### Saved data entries
-- ==== Sys2Proof/Laws/Slots.lean ====
section
/-! SUPPORT. The parts of a slot start: the adjustment fixed at slot 31 (R4), the own-settled test (R23), the tests of the shot decision (R48), and the station number of a sender field (R158). -/

namespace Sys2Proof.Machine

theorem fixNext_eq (t : Timer) : t.fixNext = { t with nextAdj := -t.slew.sign, slew := t.slew - t.slew.sign } := by
  unfold Timer.fixNext
  split
  · rename_i h; rw [Int.sign_eq_one_of_pos h]
  · split
    · rename_i h; rw [Int.sign_eq_neg_one_of_neg h]; rfl
    · have : t.slew = 0 := by omega
      simp [this]

theorem ownSettled_iff (slot : Slot) (cs : List (Option Claim)) :
    ownSettled slot cs = true ↔ ∃ c, some c ∈ cs ∧ c.slot = slot ∧ c.state = .settled := by
  simp only [ownSettled, List.any_eq_true]
  constructor
  · rintro ⟨x, hx, h⟩
    cases x with
    | none => simp at h
    | some e => simp at h; exact ⟨e, hx, h.1, h.2⟩
  · rintro ⟨c, hc, h1, h2⟩
    exact ⟨some c, hc, by simp [h1, h2]⟩

open Classical in
theorem withholdReason_eq (s : State) : withholdReason s =
    (if s.TestFails .fault then some .fault else if s.TestFails .quiet then some .quiet
     else if s.TestFails .suppressed then some .suppressed else if s.TestFails .noBank then some .noBank
     else if s.TestFails .supplyInhibit then some .supplyInhibit
     else if s.laser.driver ≠ .charged then some .notCharged
     else if s.TestFails .budget then some .budget else none : Option Reason) := by

  have hb : noBank s = true ↔ s.TestFails .noBank := by
    simp only [noBank, State.TestFails, Banks.accepting]
    by_cases ha : s.banks.a.state = .accepting
    · simp [ha, Banks.get]
    · by_cases hb : s.banks.b.state = .accepting <;> simp [ha, hb, Banks.get]
  have hbud : s.expo.overBudget = true ↔ s.TestFails .budget := by
    simp [Exposure.overBudget, State.TestFails, Config.greatestCode]
  unfold withholdReason
  simp only [← hb, ← hbud]
  simp only [State.TestFails]
  congr

theorem testFails_map (s : State) (f : Timer → Timer) (h : (f s.timer).suppress = s.timer.suppress) (r : Reason) :
    (s.mapTimer f).TestFails r ↔ s.TestFails r := by
  cases r <;> simp [State.TestFails, h, State.profileShots, State.cfgNat]

theorem stationOf_senderOf (n : StationNo) : stationOf (senderOf n) = some n := by
  revert n; decide

theorem Position.ext_val (x y : Position) (h1 : x.slot.val = y.slot.val) (h2 : x.phase.val = y.phase.val) : x = y := by
  rcases x with ⟨a, b⟩; rcases y with ⟨c, d⟩
  simp at h1 h2
  rw [Fin.ext h1, Fin.ext h2]

end Sys2Proof.Machine
end

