/-- A unit without a number has no own slot to keep apart (R34). -/
theorem State.reset_apart : State.reset.Apart := fun _ h => nomatch h

theorem State.reset_bank (i : BankId) : State.reset.banks.get i = Bank.blank := by cases i <;> rfl

theorem State.reset_countsOk : State.reset.CountsOk where
  full := fun i => by rw [State.reset_bank]; exact Nat.zero_le _
  room := fun i h => by rw [State.reset_bank] at h; cases h
  blank := fun i _ => by rw [State.reset_bank]; rfl
  idle := fun _ i => by rw [State.reset_bank]; rfl
  configured := fun h => absurd rfl h

theorem State.reset_stationOk : State.reset.StationOk where
  number := by decide
  fixed := by decide
  live := by decide
  rolling := by decide
  unconfigured := by decide
  halted := by decide
  calendar := by decide
  positions := rfl
  driver := by decide
  holdOff := by decide
  listen := by decide

/-- Settles O60, block by block. -/
theorem resetKeepsEverything : Obligations.ResetKeepsEverything :=
  ⟨Timer.reset_ok, Laser.reset_ok .full, Exposure.reset_ok, State.reset_headroom, Banks.reset_ok, State.reset_countsOk,
    Tracker.reset_ok, Line.reset_ok, State.reset_stationOk, Calendar.reset_ok, peersOk_nil _,
    State.reset_apart⟩

/-! ## Positions as numbers (R1, R9, R11) -/

theorem positionNumber_eq (p : Position) : positionNumber p = 250 * p.slot.val + p.phase.val := rfl

theorem positionNumber_positionOf (n : Nat) (h : n < 8000) : positionNumber (positionOf n) = n := by
  simp only [positionNumber_eq, positionOf]
  omega

/-- The position into which a microsecond leads from one that is not the last of its slot (R1). -/
theorem positionOf_succ (p : Position) (h : p.phase.val < 249) :
    positionOf (positionNumber p + 1) = ⟨p.slot, p.phase + 1⟩ := by
  have := p.slot.isLt
  apply Position.ext_val
  · simp only [positionNumber_eq, positionOf]
    omega
  · simp only [positionNumber_eq, positionOf, Fin.val_add]
    omega

theorem positionAt_of_lt (e : Nat) (h : e < 8000) : positionAt e = positionOf e := if_pos h

theorem positionNumber_positionAt (e : Nat) (h : e < 8000) : positionNumber (positionAt e) = e := by
  rw [positionAt_of_lt e h, positionNumber_positionOf e h]

theorem Timer.elapsed_of_not_held (t : Timer) (h : t.held = false) : t.elapsed = positionNumber t.pos := by
  rw [Timer.elapsed, h]; rfl

theorem Timer.cycleLength_cast (t : Timer) (h : -1 ≤ t.curAdj) : (t.cycleLength : Int) = 8000 + t.curAdj := by
  simp only [Timer.cycleLength, Config.cycleLength, Int.ofNat_eq_natCast]
  omega

/-- Settles O46: the lead of 676 microseconds ends within the cycle in progress, or past its end. -/
theorem noticeCarriesThePositionAhead : Obligations.NoticeCarriesThePositionAhead := by
  intro own t ok free
  have start := t.elapsed_of_not_held free
  have length := t.cycleLength_cast ok.current.1
  have inside := ok.inside
  have number := positionNumber_eq t.pos
  have carried := positionNumber_eq (t.ahead 676)
  refine ⟨fun within small => ?_, fun past => ?_⟩
  · have ends : t.elapsed + 676 < t.cycleLength := by omega
    rw [Timer.ahead, if_pos ends, positionNumber_positionAt _ (by omega)] at carried
    rw [Timer.ahead, if_pos ends]
    omega
  · have ends : ¬ t.elapsed + 676 < t.cycleLength := by omega
    rw [Timer.ahead, if_neg ends, positionNumber_positionAt _ (by omega)] at carried
    rw [Timer.ahead, if_neg ends]
    omega

/-! ## Slot starts (R2, R4, R12, R15) -/

/-- A slot start that a step has not made void is raised at phase 0 of its slot. -/
theorem exec_slotStart_due (slot : Slot) (s : State)
    (h : s.timer.stepped = true → slot.val = s.timer.pos.slot.val + 1) :
    exec (.slotStart slot) s = .next (raiseSlotStart slot (s.mapTimer (Timer.arrive slot))) :=
  if_neg fun ⟨stepped, other⟩ => other (h stepped)

theorem exec_slotStart_void (slot : Slot) (s : State) (h : s.timer.stepped = true)
    (hs : slot.val ≠ s.timer.pos.slot.val + 1) : exec (.slotStart slot) s = .next s :=
  if_pos ⟨h, hs⟩

/-- A slot start fixes the next adjustment at slot 31, in one spelling for all slots. -/
theorem raiseSlotStart_of_not_ownSettled (slot : Slot) (s : State) (h : ownSettled slot s.calendar.claims = false) :
    raiseSlotStart slot s = s.mapTimer fun t =>
      { t with
        nextAdj := if slot = 31 then -t.slew.sign else t.nextAdj
        slew := if slot = 31 then t.slew - t.slew.sign else t.slew } := by
  simp only [raiseSlotStart, h, Bool.false_eq_true, if_false, State.mapTimer, fixNext_eq]
  split <;> rfl

/-- Settles O5: the slot start that is due, at a slot that is not own-settled, and the one that a step made void. -/
theorem slotStartFixesTheNextAdjustment : Obligations.SlotStartFixesTheNextAdjustment := by
  refine ⟨fun slot s due claims => ?_, exec_slotStart_void⟩
  have other : ownSettled slot s.calendar.claims = false := by
    rw [Bool.eq_false_iff, ne_eq, ownSettled_iff]
    rintro ⟨c, hc, at_slot, settled⟩
    exact claims c hc at_slot settled
  rw [exec_slotStart_due slot s due, raiseSlotStart_of_not_ownSettled slot (s.mapTimer (Timer.arrive slot)) other]
  rfl

/-! ## Cycle boundaries (R3, R6, R12, R15) -/

/-- A boundary that a step has not made void is raised at phase 0 of slot 0. -/
theorem exec_cycleBoundary_due (s : State) (h : s.timer.stepped = true → s.timer.pos.slot = 31) :
    exec .cycleBoundary s = .next (cycleBoundary (s.mapTimer (Timer.arrive 0))) :=
  if_neg fun ⟨stepped, other⟩ => other (h stepped)

theorem exec_cycleBoundary_void (s : State) (h : s.timer.stepped = true) (hs : s.timer.pos.slot ≠ 31) :
    exec .cycleBoundary s = .next s :=
  if_pos ⟨h, hs⟩

theorem ageHeard_young (k : Nat) (h : k < 199) : ageHeard (some k) = some (k + 1) :=
  if_neg (by simp only [Config.lapseAge]; omega)

theorem ageHeard_old (k : Nat) (h : 199 ≤ k) : ageHeard (some k) = none :=
  if_pos (by simp only [Config.lapseAge]; omega)

theorem ageHeard_none : ageHeard none = none := rfl
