-- ==== Sys2Proof/Certificates/Slice0/Obligations.lean ====
section
/-! DEFINITION. The statements about the block, rule by rule of spec/. A statement without a hypothesis on the configuration
holds for every `Cfg`; most others need only that it is in the ranges of 00_scope.md R5. -/

open Sys2Proof Sys2Proof.Machine

/-! ## The operation interface -/

/-- 30_encoding.md R53, 95_test_vectors.md P1, P2, P5, P6: one descriptor of each row, its select code written out bit
by bit. -/
def Obligations.SelectCodesDecode : Prop :=
  decode ⟨0b00000001#8, [.byte 0x02#8, .byte 0x01#8, .seq [0x01#8]]⟩ = .ok (.checksum 0x02#8 0x01#8 [0x01#8]) ∧
  decode ⟨0b00010001#8, [.byte 0x02#8, .seq [0x01#8]]⟩ = .ok (.encode 0x02#8 [0x01#8]) ∧
  decode ⟨0b00010010#8, [.seq [0x41#8, 0x0A#8]]⟩ = .ok (.encodeRaw [0x41#8, 0x0A#8]) ∧
  decode ⟨0b00100001#8, [.seq [0xAA#8, 0x0B#8, 0x00#8]]⟩ = .ok (.feed [0xAA#8, 0x0B#8, 0x00#8]) ∧
  decode ⟨0b00100010#8, []⟩ = .ok .discard

/-- 30_encoding.md R53, R54, R60: a descriptor names an operation exactly when it is that operation's descriptor, so it
names at most one. That a listed `op` with operand values other than R53's names none is the model's choice (log 6). -/
def Obligations.DescriptorNamesItsOperation : Prop :=
  ∀ (d : Descriptor) (i : Instr), decode d = .ok i ↔ d = encode i

/-- 30_encoding.md R55: an unlisted `op` names no operation and has no step, whatever its operands; function code 0 of
every unit is unlisted. (`pending`, the operation input, is the model's own field, log 3.) -/
def Obligations.UnlistedOpHasNoStep : Prop :=
  ∀ (op : Byte) (operands : List Operand) (s : State) (ds : List Descriptor),
    (opFn op = 0 → op ∉ [0x01#8, 0x11#8, 0x12#8, 0x21#8, 0x22#8]) ∧
    (op ∉ [0x01#8, 0x11#8, 0x12#8, 0x21#8, 0x22#8] →
      decode ⟨op, operands⟩ = .error (.unlistedOp op) ∧
      (s.cfg.wf = true → s.pending = ⟨op, operands⟩ :: ds →
        step s = .refused (.illegalDescriptor (.unlistedOp op))))

/-- A step is the decoded operation on the state with its descriptor taken from the input (30_encoding.md R54;
20_memory.md R37; log 3 for the input). -/
def Obligations.StepRunsDecodedOperation : Prop :=
  ∀ (s : State) (d : Descriptor) (ds : List Descriptor) (i : Instr),
    s.cfg.wf = true → s.pending = d :: ds → decode d = .ok i → step s = exec i { s with pending := ds }

/-- With no descriptor at the input the block holds its state (60_exceptions.md R115; the idle step is the model's
choice, log 3). -/
def Obligations.IdleStepHoldsState : Prop :=
  ∀ s : State, s.cfg.wf = true → s.pending = [] → step s = .next s

/-- 00_scope.md R7: no block is made with a configuration outside the ranges of R5, and none has a step; within them one
is made. -/
def Obligations.CfgOutOfRangeIsRefused : Prop :=
  ∀ cfg : Cfg,
    (cfg.maxLen ≤ 255 ∧ 5 + cfg.maxLen ≤ cfg.cap ∧ cfg.ovfKeep ≤ cfg.cap ∧ 2 * cfg.nohdrKeep ≤ cfg.cap →
      State.instantiate cfg = .next ⟨cfg, [], [], []⟩) ∧
    (¬ (cfg.maxLen ≤ 255 ∧ 5 + cfg.maxLen ≤ cfg.cap ∧ cfg.ovfKeep ≤ cfg.cap ∧ 2 * cfg.nohdrKeep ≤ cfg.cap) →
      State.instantiate cfg = .refused .cfgOutOfRange ∧
      ∀ s : State, s.cfg = cfg → step s = .refused .cfgOutOfRange)

/-- The descriptors at the input run in the order in which they were issued, one step each (00_scope.md R8, R13;
20_memory.md R38; log 3). -/
def Obligations.InputRunsInIssueOrder : Prop :=
  ∀ (s : State) (ops : List Instr) (rest : List Descriptor), s.cfg.wf = true →
    Host.Core.run Sys2Proof.core ops.length { s with pending := ops.map encode ++ rest } =
      execAll ops { s with pending := rest }

/-- 60_exceptions.md R103: in every state every operation completes. -/
def Obligations.EveryOperationCompletes : Prop :=
  ∀ (i : Instr) (s : State), ∃ t, exec i s = .next t
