-- ==== Sys2Proof/Laws/Checksum.lean ====
section
/-! SUPPORT. What the checksum function and the frame of the encoder are worth, and the meanings of the caller's
operations as equations. -/

namespace Sys2Proof.Machine

theorem checksum_toNat (c L : Byte) (p : List Byte) :
    (checksum c L p).toNat = (256 - (c.toNat + L.toNat + sumBytes p) % 256) % 256 := by
  simp [checksum]

theorem lengthByte_toNat {p : List Byte} (h : p.length ≤ 255) : (lengthByte p).toNat = p.length := by
  simp only [lengthByte, BitVec.toNat_ofNat]; omega

theorem lengthByte_eq {p : List Byte} {L : Byte} (h : p.length = L.toNat) : lengthByte p = L := by
  simp [lengthByte, h]

theorem frameBytes_length (cfg : Cfg) (c : Byte) (p : List Byte) : (frameBytes cfg c p).length = 5 + p.length := by
  simp [frameBytes]; omega

/-- The frame as its header and what stands behind it. -/
theorem frameBytes_cons (cfg : Cfg) (c : Byte) (p rest : List Byte) :
    frameBytes cfg c p ++ rest =
      cfg.hdr :: c :: lengthByte p :: p ++ checksum c (lengthByte p) p :: cfg.tl :: rest := by
  simp [frameBytes]

theorem exec_checksum (c L : Byte) (p : List Byte) (s : State) :
    exec (.checksum c L p) s = .next (s.deliver (some (.byte (checksum c L p))) []) := rfl

theorem exec_encode_frame {c : Byte} {p : List Byte} (s : State) (h : p.length ≤ 255) :
    exec (.encode c p) s = .next (s.deliver none [.tx (frameBytes s.cfg c p)]) :=
  if_neg (by simp only [encMax]; omega)

theorem exec_encode_tooLarge {c : Byte} {p : List Byte} (s : State) (h : 255 < p.length) :
    exec (.encode c p) s = .next (s.deliver (some (.error (.encodeTooLarge p.length))) []) :=
  if_pos h

theorem exec_encodeRaw (r : List Byte) (s : State) : exec (.encodeRaw r) s = .next (s.deliver none [.tx r]) := rfl

theorem exec_discard (s : State) : exec .discard s = .next ((s.setBuf []).deliver none []) := rfl

theorem exec_feed (chunk : List Byte) (s : State) :
    exec (.feed chunk) s =
      .next ((s.setBuf (feedBuffer s.cfg s.buf chunk).1).deliver none (feedBuffer s.cfg s.buf chunk).2) := rfl

end Sys2Proof.Machine
end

### Action item
In the data above, find the line that contains "theorem positionNumber_positionOf (n" and the line that contains "ends : t.elapsed". Repeat exactly those lines and every line between them, and only those.

### Answer to the exercise
theorem positionNumber_positionOf (n : Nat) (h : n < 8000) : positionNumber (positionOf n) = n := by
  simp only [positionNumber_eq, positionOf]
  omega

/-- The position into which a microsecond leads from one that is not the last of its slot (R1). -/
theorem positionOf_succ (p : Position) (h : p.phase.val < 249) :
    positionOf (positionNumber p + 1) = ⟨p.slot, p.phase + 1⟩ := by
  have := p.slot.isLt
  apply Position.ext_val
  · simp only [positionNumber_eq, positionOf]
    omega
  · simp only [positionNumber_eq, positionOf, Fin.val_add]
    omega

theorem positionAt_of_lt (e : Nat) (h : e < 8000) : positionAt e = positionOf e := if_pos h

theorem positionNumber_positionAt (e : Nat) (h : e < 8000) : positionNumber (positionAt e) = e := by
  rw [positionAt_of_lt e h, positionNumber_positionOf e h]

theorem Timer.elapsed_of_not_held (t : Timer) (h : t.held = false) : t.elapsed = positionNumber t.pos := by
  rw [Timer.elapsed, h]; rfl

theorem Timer.cycleLength_cast (t : Timer) (h : -1 ≤ t.curAdj) : (t.cycleLength : Int) = 8000 + t.curAdj := by
  simp only [Timer.cycleLength, Config.cycleLength, Int.ofNat_eq_natCast]
  omega

/-- Settles O46: the lead of 676 microseconds ends within the cycle in progress, or past its end. -/
theorem noticeCarriesThePositionAhead : Obligations.NoticeCarriesThePositionAhead := by
  intro own t ok free
  have start := t.elapsed_of_not_held free
  have length := t.cycleLength_cast ok.current.1
  have inside := ok.inside
  have number := positionNumber_eq t.pos
  have carried := positionNumber_eq (t.ahead 676)
  refine ⟨fun within small => ?_, fun past => ?_⟩
  · have ends : t.elapsed + 676 < t.cycleLength := by omega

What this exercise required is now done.